§ ACTIVITY: Only the lines below from the one containing "(((s.answered .hire 0x33#8 .ok" to the one containing "(s.answered .hire 0x34#8 .unknown" should be repeated, both included and unchanged.

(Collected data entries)
/-- ADD RECEIVER adds an OUT line to an OPEN hire with room and issues a READY receiver (R117); RETURN RECEIVER returns an
ON_HIRE receiver's OUT line and closes the hire when none is left, and recovers a LOST one (R118, R120, R126); WRITE OFF
loses an OUT line and closes the hire when none is left (R122); CHANGE PRESET moves the OUT lines and their demand to the
new preset (R123). Each with the refusals of its rule, WRONG_PORT and MALFORMED among them (R169). The answers' flags in one
byte, 1 or 0, the code of the way a closed hire went, the fields of a CHANGE PRESET that changes nothing, the return time
and a LOST receiver's hire number without a presence byte, and the preset and its radiation state as one optional field are
the MODEL's choices (log entries 10, 34, 39 and 40). -/
def Obligations.LinesAreAddedReturnedLostAndMoved : Prop :=
  (∀ (s : State) (p : Port) (params : List Byte), s.canTake p → p ≠ .hire → params.length ≤ 250 →
    exec (.addReceiver p params) s = .next (s.answered p 0x31#8 .wrongPort []) ∧
    exec (.returnReceiver p params) s = .next (s.answered p 0x32#8 .wrongPort []) ∧
    exec (.writeOff p params) s = .next (s.answered p 0x33#8 .wrongPort []) ∧
    exec (.changePreset p params) s = .next (s.answered p 0x34#8 .wrongPort [])) ∧
  (∀ (s : State) (k n : Nat) (preset : Option Prog) (v : Byte), s.canTake .hire → k < 2 ^ 16 → n < 2 ^ 16 →
    (k = 0 ∨ 9999 < k ∨ n = 0 →
      exec (.addReceiver .hire (be 2 k ++ be 2 n)) s = .next (s.answered .hire 0x31#8 .malformed []) ∧
      exec (.writeOff .hire (be 2 k ++ be 2 n)) s = .next (s.answered .hire 0x33#8 .malformed [])) ∧
    exec (.returnReceiver .hire (be 2 0)) s = .next (s.answered .hire 0x32#8 .malformed []) ∧
    (k = 0 ∨ 9999 < k → exec (.changePreset .hire (be 2 k ++ optProgBytes preset)) s = .next
      (s.answered .hire 0x34#8 .malformed [])) ∧
    (31 < v.toNat → exec (.changePreset .hire (be 2 k ++ [1#8, v])) s = .next
      (s.answered .hire 0x34#8 .malformed []))) ∧
  (∀ (s : State) (k n : Nat), s.canTake .hire → 1 ≤ k → k ≤ 9999 → 1 ≤ n → n ≤ 65535 →
    (s.hire k = none →
      exec (.addReceiver .hire (be 2 k ++ be 2 n)) s = .next (s.answered .hire 0x31#8 .unknown []) ∧
      exec (.writeOff .hire (be 2 k ++ be 2 n)) s = .next (s.answered .hire 0x33#8 .unknown [])) ∧
    ∀ h, s.hire k = some h →
      (h.state = .settling →
        exec (.addReceiver .hire (be 2 k ++ be 2 n)) s = .next (s.answered .hire 0x31#8 .notActive []) ∧
        exec (.writeOff .hire (be 2 k ++ be 2 n)) s = .next (s.answered .hire 0x33#8 .notActive [])) ∧
      (h.state = .opened →
        (8 ≤ h.lines.length →
          exec (.addReceiver .hire (be 2 k ++ be 2 n)) s = .next (s.answered .hire 0x31#8 .linesFull [])) ∧
        (h.lines.length < 8 →
          (s.receiver n = none →
            exec (.addReceiver .hire (be 2 k ++ be 2 n)) s = .next (s.answered .hire 0x31#8 .unknown [])) ∧
          ∀ r, s.receiver n = some r →
            (r.state ≠ .ready →
              exec (.addReceiver .hire (be 2 k ++ be 2 n)) s = .next (s.answered .hire 0x31#8 .notReady [])) ∧
            (r.state = .ready → exec (.addReceiver .hire (be 2 k ++ be 2 n)) s = .next
              (((((s.answered .hire 0x31#8 .ok (be 1 (h.lines.length + 1) ++ be 1 (h.lines.length + 1))).modifyHire k
                fun x => { x with lines := x.lines ++
                  [⟨n, .out, h.preset.map fun p => (s.program p).outage, 0, none, none⟩] }).issueReceiver n
                    k).changeDemand h.preset (· + 1)).modifyCounters
                      fun c => { c with issued := min 4294967295 (c.issued + 1) }))) ∧
        (h.lines.findIdx? (fun l => l.receiver == n && l.state == .out) = none →
          exec (.writeOff .hire (be 2 k ++ be 2 n)) s = .next (s.answered .hire 0x33#8 .notActive [])) ∧
        ∀ i, h.lines.findIdx? (fun l => l.receiver == n && l.state == .out) = some i →
          exec (.writeOff .hire (be 2 k ++ be 2 n)) s = .next
            (((s.answered .hire 0x33#8 .ok
              (be 1 (i + 1) ++ closeBytes ((s.writeOffLine h i n).closeIfDone k).2)).writeOffLine h i n).closeIfDone
                k).1)) ∧
  (∀ (s : State) (n : Nat), s.canTake .hire → 1 ≤ n → n ≤ 65535 →
    (s.receiver n = none → exec (.returnReceiver .hire (be 2 n)) s = .next (s.answered .hire 0x32#8 .unknown [])) ∧
    ∀ r, s.receiver n = some r →
      (∀ k h i, r.state = .onHire → r.hire = some k → s.hire k = some h →
        h.lines.findIdx? (fun l => l.receiver == n && l.state == .out) = some i →
        exec (.returnReceiver .hire (be 2 n)) s = .next
          (((s.answered .hire 0x32#8 .ok (be 2 k ++ be 1 (i + 1) ++ be 4 s.session.clock.abs
            ++ flagByte s.session.valid ++ closeBytes ((s.returnLine h i n).closeIfDone k).2)).returnLine h i
              n).closeIfDone k).1) ∧
      (r.state = .lost → exec (.returnReceiver .hire (be 2 n)) s = .next
        ((s.answered .hire 0x32#8 .recovered (be 2 (r.hire.getD 0))).unrackReceiver n)) ∧
      (r.state ≠ .onHire → r.state ≠ .lost →
        exec (.returnReceiver .hire (be 2 n)) s = .next (s.answered .hire 0x32#8 .notActive []))) ∧
  ∀ (s : State) (k : Nat) (preset : Option Prog), s.canTake .hire → 1 ≤ k → k ≤ 9999 →
    (s.hire k = none → exec (.changePreset .hire (be 2 k ++ optProgBytes preset)) s = .next
      (s.answered .hire 0x34#8 .unknown [])) ∧
    ∀ h, s.hire k = some h →
      (h.state = .settling → exec (.changePreset .hire (be 2 k ++ optProgBytes preset)) s = .next
        (s.answered .hire 0x34#8 .notActive [])) ∧
      (h.state = .opened →
        (∀ p, preset = some p → (s.program p).config.configured = false →
          exec (.changePreset .hire (be 2 k ++ optProgBytes preset)) s = .next
            (s.answered .hire 0x34#8 .notConfigured [])) ∧
        ((∀ p, preset = some p → (s.program p).config.configured = true) →
          (preset = h.preset → exec (.changePreset .hire (be 2 k ++ optProgBytes preset)) s = .next
            (s.answered .hire 0x34#8 .ok (be 1 0 ++ s.presetBytes preset))) ∧
          (preset ≠ h.preset → exec (.changePreset .hire (be 2 k ++ optProgBytes preset)) s = .next
            ((((s.answered .hire 0x34#8 .ok (be 1 h.outCount ++ s.presetBytes preset)).modifyHire k fun x => { x with
              preset := preset
              lines := x.lines.map fun l =>
                if l.state = .out then
                  { l with
                    carried := (match l.base, h.preset with
                      | some base, some p => l.carried + ((s.program p).outage - base)
                      | _, _ => l.carried)
                    base := preset.map fun p => (s.program p).outage }
                else l }).changeDemand h.preset (· - h.outCount)).changeDemand preset (· + h.outCount)))))

/-- Outside start-up every program's demand count is the number of OUT lines of OPEN hires that have it as preset, after
every step (R128, R129). And every step keeps the law between receivers and hire lines: a receiver's slot and hire number
fit its state, an ON_HIRE receiver names a hire that holds exactly one OUT line for it, and an OUT line's receiver is
ON_HIRE and names the line's hire (R93, R112). -/
def Obligations.DemandCountsTheOutLines : Prop :=
  (∀ s t : State, s.demandCounted → step s = .next t → t.demandCounted) ∧
  ∀ s t : State, s.demandCounted → s.linesAgree → step s = .next t → t.linesAgree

§ WRITTEN SOLUTION:
            (((s.answered .hire 0x33#8 .ok
              (be 1 (i + 1) ++ closeBytes ((s.writeOffLine h i n).closeIfDone k).2)).writeOffLine h i n).closeIfDone
                k).1)) ∧
  (∀ (s : State) (n : Nat), s.canTake .hire → 1 ≤ n → n ≤ 65535 →
    (s.receiver n = none → exec (.returnReceiver .hire (be 2 n)) s = .next (s.answered .hire 0x32#8 .unknown [])) ∧
    ∀ r, s.receiver n = some r →
      (∀ k h i, r.state = .onHire → r.hire = some k → s.hire k = some h →
        h.lines.findIdx? (fun l => l.receiver == n && l.state == .out) = some i →
        exec (.returnReceiver .hire (be 2 n)) s = .next
          (((s.answered .hire 0x32#8 .ok (be 2 k ++ be 1 (i + 1) ++ be 4 s.session.clock.abs
            ++ flagByte s.session.valid ++ closeBytes ((s.returnLine h i n).closeIfDone k).2)).returnLine h i
              n).closeIfDone k).1) ∧
      (r.state = .lost → exec (.returnReceiver .hire (be 2 n)) s = .next
        ((s.answered .hire 0x32#8 .recovered (be 2 (r.hire.getD 0))).unrackReceiver n)) ∧
      (r.state ≠ .onHire → r.state ≠ .lost →
        exec (.returnReceiver .hire (be 2 n)) s = .next (s.answered .hire 0x32#8 .notActive []))) ∧
  ∀ (s : State) (k : Nat) (preset : Option Prog), s.canTake .hire → 1 ≤ k → k ≤ 9999 →
    (s.hire k = none → exec (.changePreset .hire (be 2 k ++ optProgBytes preset)) s = .next
      (s.answered .hire 0x34#8 .unknown [])) ∧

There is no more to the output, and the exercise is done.